Let’s be clear that X is either true or false, regardless of what we think. Our X represents some real property of the universe, and the universe doesn’t alter itself just because our thoughts about it change or because we do a mathematical calculation that we think describes it in some way. That’s why we write P(X): the P notation represents that we’re not talking about X itself but rather our belief in X. The P(·) can be read as “the probability of” (or “the plausibility of”), so P(X) represents “the probability of X.”
Instead of some placeholder X, let’s define some real propositions that relate to our coin toss:
- S: the coin is a special coin that always comes up heads when tossed
- H: we observe the coin to come up heads in a coin toss
- T: we observe the coin to come up tails in a coin toss
- K: our prior knowledge about the coin, the universe, and everything
That last one, K, is important. It’s a massive proposition, the logical conjunction of many smaller propositions that represent everything we already know – that the Earth is approximately spherical, that gravity pulls things toward one another, that the author of this blog post is exceedingly handsome, and so on. This massive proposition is often left out of probability calculations with the understanding that it’s implied, but I’m going to include it because it makes our assumptions more explicit.
Now, the probabilities we’re interested in:
- P(S|K): our belief that the coin is a special heads-always coin, in light of our prior knowledge
- P(S|H∧K): our belief that the coin is a special heads-always coin, in light of our prior knowledge and the knowledge that we observed the coin to come up heads in a coin toss
I’ve introduced some new notation. The vertical bar (|) is read as “given” and can be interpreted to mean “in light of the following.” The ∧ operator is new, too. It represents logical conjunction and can be read as “and.” For instance, A∧B represents the proposition that both propositions A and B are true; and P(S|H∧K) represents the probability that S is true, in light of both H and K being true.
The first probability, P(S|K), is sometimes called our prior probability because it represents how much we believe S before considering new evidence, when we have only our prior knowledge K to go on. The second, P(S|H∧K), is sometimes called our posterior probability because it represents how much we believe S after considering the new evidence H, too.
Now, how do we update our prior beliefs about the coin to arrive at our posterior beliefs, in light of having witnessed the coin toss come up heads?
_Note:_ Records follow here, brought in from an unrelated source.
-- ==== Sys2Proof/Machine/EddyIsa.lean ====
section
/-! DEFINITION. The eddy instructions, and the commands of eddies (chapters Eddy Engines; Eddy Instruction Set). -/

namespace Sys2Proof.Machine

/-- Every bit of an instruction word. -/
def allBits : Word := 0xFFFFFFFF#32

/-! ### Arithmetic and logic (R357–R359) -/

/-- An operation that writes g[rd] and, where `fl` gives them, FLAGS. -/
def aluDone (e rd : Nat) (r : BitVec 64) (fl : Option (BitVec 4)) (s : State) : State :=
  modEddy e (fun x =>
    let x := nextPc (setG rd r x)
    match fl with | some f => { x with flags := f } | none => x) s

/-- A register operation of OP 0x00: `op` gives the result and the FLAGS (R357). -/
def regOp (e func rd ra rb : Nat) (f : Bool) (op : BitVec 64 → BitVec 64 → Bool → BitVec 64 × BitVec 4) (s : State) : State :=
  issue e (encR 0 rd ra rb (b2n f) func) allBits [rd, ra, rb] (fun x s =>
    let r := op (getG x ra) (getG x rb) (flagC x.flags)
    some (aluDone e rd r.1 (if f then some r.2 else none) s)) s

/-- A result with the FLAGS of an operation other than a sum, a difference or a shift. -/
def logic (r : BitVec 64) : BitVec 64 × BitVec 4 := (r, flagsLogic r)
/-- A sum or difference with its FLAGS. -/
def arith (r : BitVec 64 × Bool × Bool) : BitVec 64 × BitVec 4 := (r.1, flags3 r)
/-- A shift by the low 6 bits of the count, with its FLAGS. -/
def shifted (k : Shift) (a b : BitVec 64) : BitVec 64 × BitVec 4 :=
  let n := b.toNat % 64
  (shiftRes k a n, flagsShift k a n)

/-- An immediate operation that leaves FLAGS. -/
def immOp (e op rd ra imm : Nat) (f : BitVec 64 → BitVec 64) (s : State) : State :=
  issue e (encI op rd ra imm) allBits [rd, ra] (fun x s => some (aluDone e rd (f (getG x ra)) none s)) s

/-- sext(imm16) and zext(imm16). -/
def sx16 (imm : BitVec 16) : BitVec 64 := imm.signExtend 64
def zx16 (imm : BitVec 16) : BitVec 64 := imm.setWidth 64

/-- Leading zeros of a 64-bit word. -/
def clz (a : BitVec 64) : BitVec 64 := BitVec.ofNat 64 (clzN 64 a.toNat)
/-- 1 bits of a 64-bit word. -/
def popcount (a : BitVec 64) : BitVec 64 := BitVec.ofNat 64 (popc 64 a.toNat)
/-- 1 or 0 as a register value. -/
def bit64 (b : Bool) : BitVec 64 := BitVec.ofNat 64 (b2n b)

/-! ### Control transfer (R360) -/

/-- Go to `t` from the instruction at PC. -/
def jump (isBranch : Bool) (t : Word) (x : Eddy) : Eddy :=
  let x := loopBranch isBranch x.pc.toNat t.toNat x
  { x with pc := t }

/-- A branch by a word offset: taken, or on to the next instruction. -/
def branch (e : Nat) (taken : Bool) (off : Word) (s : State) : State :=
  modEddy e (fun x => if taken then jump true (x.pc + 4#32 * off) x else nextPc x) s

/-! ### Loads and stores (R361, R329, R330) -/

/-- Where an access of `n` bytes goes. -/
inductive Region where
  | spad | secure | loc | queue (site off : Nat) | inbox | access | unmapped
  deriving DecidableEq, Repr

/-- The region of an access at `a` (R329, R361), `sec` in secure mode. An access that runs past the end of its region is no access
of that region: where any byte of it is closed to the eddy or unmapped it is the violation, which R377 puts before an exception
(R335, R345); else it raises ACCESS. -/
def regionOf (sec : Bool) (a n : Nat) : Region :=
  if a < 0x10000 then
    if 0xF000 < a + n && !sec then .secure else if 0x10000 < a + n then .access else .spad
  else if a < 0x11000 then if 0x11000 < a + n then .unmapped else if n = 4 && a % 4 = 0 then .loc else .access
  else if 0x20000 ≤ a && a < 0x22000 then if 0x22000 < a + n then .unmapped else .queue ((a - 0x20000) / 32) (a % 32)
  else if 0x30000 ≤ a && a < 0x30100 then if 0x30100 < a + n then .unmapped else if n = 4 && a = 0x30000 then .inbox else .access
  else .unmapped

/-- ACCESS at an address. -/
def excAccess (e : Nat) (a : Word) (s : State) : State := eddyExc e 3 0 (some a) s

/-- A loaded value reaches g[rd]. -/
def loaded (e rd : Nat) (v : BitVec 64) (s : State) : State := modEddy e (fun x => nextPc (setG rd v x)) s

/-- A load of `n` bytes at `a` into g[rd]. -/
def doLoad (e rd : Nat) (a : Word) (n : Nat) (s : State) : State :=
  match regionOf (getEddy s e).secure a.toNat n with
  | .spad =>
    let (v, bad, s) := spLoad e a.toNat n true s
    if bad then eddyExc e 4 0 (some a) s else loaded e rd v s
  | .secure => eddyViolation e 2 a.toNat s
  | .loc => let (v, s) := localRead e (a.toNat - 0x10000) s; loaded e rd (v.setWidth 64) s
  | .queue i o =>
    if n = 8 && o = 0x10 then
      if siteReads s e i then let (v, s) := eddyPop e i s; loaded e rd v s else eddyViolation e 3 a.toNat s
    else if n = 4 && o = 0x18 then
      if siteReads s e i || siteWrites s e i then loaded e rd ((qinfo s e i).setWidth 64) s else eddyViolation e 3 a.toNat s
    else excAccess e a s
  | .inbox => loaded e rd (BitVec.ofNat 64 (mget dInbox s.pool.inbox e).length) s
  | .access => excAccess e a s
  | .unmapped => eddyViolation e 1 a.toNat s

/-- The store is done; a DMA violation leaves EDDY_PC at the next instruction too (R346). -/
def goOn (e : Nat) (s : State) : State := modEddy e nextPc s

/-- A store of the low `n` bytes of `v` at `a`. -/
def doStore (e : Nat) (a : Word) (n : Nat) (v : BitVec 64) (s : State) : State :=
  match regionOf (getEddy s e).secure a.toNat n with
  | .spad => goOn e (spStore e a.toNat n v true s)
  | .secure => eddyViolation e 2 a.toNat s
  | .loc => goOn e (localWrite e (a.toNat - 0x10000) (v.setWidth 32) s)
  | .queue i o =>
    if n = 8 && (o = 0 || o = 8) then
      if siteWrites s e i then goOn e (eddyPush e i v (o = 8) s) else eddyViolation e 3 a.toNat s
    else excAccess e a s
  | .inbox => excAccess e a s
  | .access => excAccess e a s
  | .unmapped => eddyViolation e 1 a.toNat s

/-- The address of a load or store: bits 31:0 of g[ra] + sext(imm16). -/
def effAddr (x : Eddy) (ra : Nat) (imm : BitVec 16) : Word := (getG x ra + sx16 imm).setWidth 32

/-- A load instruction. -/
def loadOp (e op rd ra : Nat) (imm : BitVec 16) (n : Nat) (s : State) : State :=
  issue e (encI op rd ra imm.toNat) allBits [rd, ra] (fun x s => some (doLoad e rd (effAddr x ra imm) n s)) s

/-- A store instruction. -/
def storeOp (e op rd ra : Nat) (imm : BitVec 16) (n : Nat) (s : State) : State :=
  issue e (encI op rd ra imm.toNat) allBits [rd, ra] (fun x s => some (doStore e (effAddr x ra imm) n (getG x rd) s)) s

/-- The load (OP 0x1A) or store (OP 0x1E) of 4 bytes at PC, if its address is the local register at `o`: the word, or
none. -/
def localAt (s : State) (e op o : Nat) : Option Word :=
  let x := getEddy s e
  let (d, _, _) := spWord e (x.pc.toNat / 8) true s
  let w := w32 (fld d (32 * (x.pc.toNat / 4 % 2)) 32)
  if opOf w = op && effAddr x (raOf w) (BitVec.ofNat 16 (immOf w)) == w32 (0x10000 + o) then some w else none

/-- Run the 4-byte load or store at PC whose address is the local register at `o`. -/
def runLocal (e op o : Nat) (s : State) : State :=
  match localAt s e op o with
  | some w =>
    let imm := BitVec.ofNat 16 (immOf w)
    if op = 0x1A then loadOp e op (rdOf w) (raOf w) imm 4 s else storeOp e op (rdOf w) (raOf w) imm 4 s
  | none => s

/-! ### Queue instructions (R362) -/

/-- The violation of a queue instruction names the site's place in the queue window. -/
def siteViolation (e i : Nat) (s : State) : State := eddyViolation e 3 (0x20000 + 32 * i) s

/-- Write g[rs], then g[rd], and go on. -/
def popped (e rd rs i : Nat) (s : State) : State :=
  let (v, s) := eddyPop e i s
  let q := (qinfo s e i).setWidth 64
  modEddy e (fun x => nextPc (setG rd v (setG rs q x))) s

/-- QFLUSH: Q_OK, or Q_DISCONNECTED where the flush is refused (R260). -/
def qFlushOp (e rd i : Nat) (s : State) : State :=
  let linked := qLinked (getQ s (siteQ e i))
  loaded e rd (BitVec.ofNat 64 (if linked then 0 else 4)) (flushAsk (siteQ e i) s)

/-- QSTAT's value. -/
def qStatVal (s : State) (e i : Nat) : BitVec 64 :=
  let q := siteQ e i
  let w := qCfg s q
  let depth := if siteReads s e i then qDr w (getQ s q) else qDw w (getQ s q)
  BitVec.ofNat 64 ((qinfo s e i).toNat % 512 + depth % 2 ^ 14 * 2 ^ 16)

/-! ### Pool instructions (R363–R367) -/

/-- What the checks of R363 decide. -/
inductive PoolVerdict where
  | handle | range | violation (cause : Nat) | busy | kind | ok
  deriving DecidableEq, Repr

/-- The checks of R363, in order. -/
def poolChecks (s : State) (e h idx : Nat) (rd wr atom : Bool) : PoolVerdict :=
  let p := mget (fun _ => 0) (getEddy s e).ph h
  let d := descOf s (eddySec e) (fld p 0 20)
  if !bitAt p 31 then .handle
  else if dDepth d ≤ idx then .range
  else if dKind d = 0 then .violation 4
  else if (rd && !dRight d 2) || (wr && !dRight d 3) then .violation 5
  else if wr && versionedShut s d then .busy
  else if atom && dKind d != 1 then .kind
  else .ok

/-- The record of an operation of eddy `e`, a drain among them, has not been placed yet. -/
def unplaced (s : State) (e : Nat) (o : EOp) : Bool :=
  match o.kind with
  | .drain p => (getPort s p).wb.any (fun w => w.draining = some e && w.pool = o.pool && w.idx = o.idx && w.mtag.isNone)
  | _ => o.ask

/-- An operation of `before` on the same word has no record yet: a later one's waits for it (R364). -/
def opBlocked (s : State) (e : Nat) (before : List EOp) (pool idx : Nat) : Bool :=
  before.any (fun p => p.pool = pool && p.idx = idx && unplaced s e p)

/-- Ask the model for an operation on a MODEL pool issued after `before`, where forwarding does not answer it whole. -/
def opAsk (e : Nat) (before : List EOp) (o : EOp) (s : State) : EOp × State :=
  let d := descOf s (eddySec e) o.pool
  if !dModel d || o.tag.isSome then (o, s)
  else
    let f := forwardOther s o.pool d o.idx
    let (we, v) := match o.kind with | .store v => (true, v) | _ => (false, 0)
    if !we && f.1 = 0xFF#8 then ({ o with ans := some (f.2, false), ask := false }, s)
    else if s.pool.initWait.contains o.pool || opBlocked s e before o.pool o.idx then ({ o with ask := true }, s)
    else match askModel (.eddy e 0) (b2n we) o.pool d o.idx 0xFF v s (if we then (0, 0) else f) with
      | some (t, s) => ({ o with tag := some t, ask := false }, s)
      | none => ({ o with ask := true }, s)

/-- Place again the records of an eddy's operations that wait for room. -/
def retryOps (e : Nat) (s : State) : State :=
  let (l, s) := (getEddy s e).ops.foldl (fun (a : List EOp × State) o =>
    if o.ask then let r := opAsk e a.1 o a.2; (a.1 ++ [r.1], r.2) else (a.1 ++ [o], a.2)) ([], s)
  modEddy e (fun x => { x with ops := l }) s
Let’s think about this updating process for a moment.
Our new beliefs about the plausibility of some proposition X, in light of new evidence E, ought to be the same as our prior beliefs about X, but adjusted to account for observing the new evidence. The adjustment factor, according to Bayes’ rule (and justified by Cox’s theorem), is given by a quotient: the plausibility of observing the new evidence, given that X is true, divided by the plausibility of observing the new evidence in any case. (And, of course, all of these adjustments occur in light of our prior knowledge K about the universe in general.)
As a pseudo-English equation, Bayes’ rule is surprisingly intuitive:
(new plausibility) = (old plausibility) × (evidence adjustment),
or, equivalently, using our probability notation:
P(X|E∧K) = P(X|K) × [ P(E|X∧K) / P(E|K) ].
The evidence adjustment itself may not seem so intuitive, but it does make sense. It is the quotient of two plausibilities: that of observing the evidence E given that the proposition X is true, and that of observing E regardless. You can think of the adjustment as quantifying how well the proposition uniquely explains the evidence.
For example, if the proposition being true is the only reasonable explanation for the evidence, observing the evidence ought to provide strong support for the proposition. If rain is the only way that every house in the neighborhood gets wet at the same time, knowing that every house in the neighborhood is currently getting wet provides strong support to the proposition that it is raining. On the other hand, knowing that somebody is carrying an umbrella provides weaker support because things besides rain can also explain that evidence, the anticipation of rain, for one.
Getting back to my original question, I asked how much more you should believe my claim S (that the coin always comes up heads) after observing the evidence H (that the coin did come up heads when you tossed it). That is, I’m asking you to characterize the new plausibility in light of the old. The relative change between the two is given as follows:
[ (new plausibility) / (old plausibility) ] – 1
This quantity, we can see from Bayes’s rule, is merely our evidence adjustment less one. But to calculate this value, we’ll first need the probabilities the calculation is likely to require. Let’s see, what do we already know?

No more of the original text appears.